▶ **Problem to work on**: Wherever the string "Bool" occurs in a line of these records, report that line.

▶ **Extracted records**:
/-- Settles O47: `Execute` of a word that decodes is its command, and of any word ends by setting the result. -/
theorem cmdWriteRunsItsCommand : Obligations.CmdWriteRunsItsCommand := by
  intro s off v h
  rw [exec_busWrite_cmd h]
  obtain ⟨t, code, ht⟩ := execute_finishes v s
  exact ⟨fun c hc => execute_eq_exec hc s, finish (cmdOp v) code t, ht, toNat_cmdOp v, rfl⟩

/-- A word with RSV not 0 or an OP outside the map is no command (R106, R107). -/
theorem decodeCommand_eq_error {v : Word}
    (h : v.toNat / 0x1000000 ≠ 0 ∨ v.toNat % 0x100 ∉ [0x00, 0x01, 0x02, 0x03, 0x10, 0x11]) :
    ∃ r, decodeCommand v = .error r := by
  by_cases hr : cmdRsv v = 0x00#8
  · have hop := h.resolve_left (not_not_intro ((cmdRsv_eq_zero_iff v).mp hr))
    refine ⟨_, decodeCommand_unassignedOpcode hr fun op ho => hop ?_⟩
    rw [(cmdOp_eq_code_iff v op).mp ho]
    cases op <;> decide
  · exact ⟨_, decodeCommand_reservedBits hr⟩

theorem cmdOp_eq_setWidth (v : Word) : cmdOp v = v.setWidth 8 := by
  rw [← BitVec.toNat_inj, toNat_cmdOp, BitVec.toNat_setWidth]

/-- After a command CMD reads its OP and its outcome code (R39). -/
theorem busValue_cmd_finish (s : State) (op : Byte) (code : ResultCode) :
    (busValue 0x00C#12 (s.finish op code)).toNat = op.toNat + 2 ^ 8 * code.code.toNat := by
  rw [busValue_cmd, finish_result, toNat_cmdValue]

/-- Settles O48: the word decodes to no command, and R187 then sets the result and nothing else. -/
theorem illegalCommandChangesOnlyResult : Obligations.IllegalCommandChangesOnlyResult := by
  intro s off v h hv
  obtain ⟨r, hr⟩ := decodeCommand_eq_error hv
  refine ⟨s.finish (cmdOp v) .illegal, ?_, ?_, rfl, ?_⟩
  · rw [exec_busWrite_cmd h, execute_eq_illegal hr]
    rfl
  · rw [finish_result, cmdOp_eq_setWidth]
  · rw [busValue_cmd_finish, toNat_cmdOp, Nat.add_comm]
    rfl

/-! ## NOP (R183) -/

/-- Settles O49: NOP is the end of every command and no more, and CMD reads opcode 0 with code 0. -/
theorem nopOnlySetsResult : Obligations.NopOnlySetsResult :=
  fun s _ _ => ⟨s.finish 0x00#8 .ok, rfl, BitVec.eq_of_toNat_eq (busValue_cmd_finish s _ _), rfl⟩

/-! ## SEND (R184) -/

theorem exec_send_busy {s : State} (hp : s.txPending = true) (ty len : Byte) :
    exec (.send ty len) s = .next ((s.raise .busy).finish 0x01#8 .busy) := if_pos hp

theorem exec_send_rejected {s : State} (hp : s.txPending = false) (ty : Byte) {len : Byte}
    (hl : s.build.cap < 6 + len.toNat) : exec (.send ty len) s = .next (s.finish 0x01#8 .reject) := by
  change execSend ty len s = _
  rw [execSend, if_neg (Bool.eq_false_iff.mp hp), if_pos hl]
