-- ==== Sys2Proof/Safety.lean ====
section
/-! DEFINITION. What a good state and a good run are, in the terms the statements use: the laws of WIRING
(spec/20_memory.md R41 to R44), the invariants of spec/10_state.md R26, and an error-free run (spec/60_exceptions.md
R176). -/

namespace Sys2Proof.Machine

/-- R41 to R44 as they are stated: bijections, inverses, and an involution with no fixed point. (R43: each model has
exactly one notch symbol, by the type of `romN`.) -/
structure Lawful (W : Wiring) : Prop where
  forward_bijective : ∀ m, Function.Bijective (W.romP m)
  inverse_forward : ∀ m i, W.romPinv m (W.romP m i) = i
  forward_inverse : ∀ m j, W.romP m (W.romPinv m j) = j
  reflector_involutive : ∀ i, W.romRef (W.romRef i) = i
  reflector_no_fixed_point : ∀ i, W.romRef i ≠ i

/-- I-PLUG-INV: the mapping is its own inverse (R26). -/
def PlugInvolutive (t : Table) : Prop := ∀ x : Symbol, Table.lookup t (Table.lookup t x) = x

/-- I-MODEL and I-OFF for one rotor instance (R26). -/
def Rotor.Legal (r : Rotor) : Prop := isModel r.model.number = true ∧ isSym r.off.val = true

/-- The invariants of R26 of a configuration. -/
structure Configuration.Inv (c : Configuration) : Prop where
  rotors_legal : ∀ k, (c.rotor k).Legal
  plug_involutive : PlugInvolutive c.plug

/-- The invariant of the machine: a WIRING that may run (R48), and R26. -/
structure State.Inv (s : State) : Prop where
  rom_wf : s.rom.wf = true
  config_inv : s.config.Inv

/-- The symbols that are plugged to another one. -/
def pluggedSymbols (t : Table) : List Symbol := allSymbols.filter fun x => decide (Table.lookup t x ≠ x)

/-- I-PLUG-PAIRS: the number of pairs, `|{s : plug[s] != s}| / 2` (R26). -/
def pairCount (t : Table) : Nat := (pluggedSymbols t).length / 2

/-- "Every response has STATUS = 0" (R176). -/
def errorFree (responses : List Word) : Prop := ∀ r ∈ responses, statusOf r = .ok

/-- The state a command leaves: a configuration and one more response; all else as before. -/
def State.after (s : State) (c : Configuration) (r : Word) : State :=
  { s with config := c, responses := s.responses ++ [r] }

/-- A response word written out: DATA `data` with STATUS OK (R70). -/
def okResponse (data : Nat) : Word := BitVec.ofNat 32 (4 * data)

/-- R163, bit by bit: `OP` is unassigned (R65), or a bit that the format of R61 reserves is set (R64). -/
def IllegalBits (w : Word) : Prop :=
  w.toNat % 16 = 0 ∨ 10 ≤ w.toNat % 16 ∨
  (w.toNat % 16 = 1 ∧ w.toNat / 2 ^ 28 ≠ 0) ∨
  (w.toNat % 16 = 2 ∧ w.toNat / 2 ^ 9 ≠ 0) ∨
  (w.toNat % 16 = 3 ∧ w.toNat / 2 ^ 6 ≠ 0) ∨
  (w.toNat % 16 = 4 ∧ w.toNat / 2 ^ 11 ≠ 0) ∨
  (w.toNat % 16 = 5 ∧ w.toNat / 2 ^ 14 ≠ 0) ∨
  (w.toNat % 16 = 6 ∧ w.toNat / 2 ^ 9 ≠ 0) ∨
  (w.toNat % 16 = 7 ∧ w.toNat / 2 ^ 4 ≠ 0) ∨
  (w.toNat % 16 = 8 ∧ w.toNat / 2 ^ 9 ≠ 0) ∨
  (w.toNat % 16 = 9 ∧ w.toNat / 2 ^ 9 ≠ 0)

/-- A rotor command (R88, R185). -/
def isRotorCommand : Instr → Bool
  | .configureMachine _ _ _ _ _ _ | .setRotor _ _ | .getRotorPos _ => true
  | .encryptOneChar _ | .setPlug _ _ | .getPlug _ | .clearPlugboard | .disconnect _ | .isConnected _ => false

/-- A plugboard command (R88, R185). -/
def isPlugboardCommand : Instr → Bool
  | .setPlug _ _ | .getPlug _ | .clearPlugboard | .disconnect _ | .isConnected _ => true
  | .configureMachine _ _ _ _ _ _ | .setRotor _ _ | .getRotorPos _ | .encryptOneChar _ => false

/-- The class the host-side encoder reports for a call with an argument that does not fit: that of its operands, by
R162; none for the call without operands. -/
def callErrorClass : HostCall → Option ErrorClass
  | .configureMachine _ _ _ _ _ _ | .getRotorPos _ | .setRotor _ _ => some .configurationError
  | .encryptOneChar _ | .setPlug _ _ | .getPlug _ | .disconnect _ | .isConnected _ => some .invalidSymbolError
  | .clearPlugboard => none

/-- `ENCRYPT_ONE_CHAR` of each symbol of a message, as command words (R73 `ENCRYPT_TEXT`). -/
def encryptWords (message : List Symbol) : List Word := message.map fun x => encode (.encryptOneChar x.val)

end Sys2Proof.Machine
end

▶ **Output of the exercise**:
  rw [execSend, if_neg (Bool.eq_false_iff.mp hp), if_pos hl]
def isRotorCommand : Instr → Bool
def isPlugboardCommand : Instr → Bool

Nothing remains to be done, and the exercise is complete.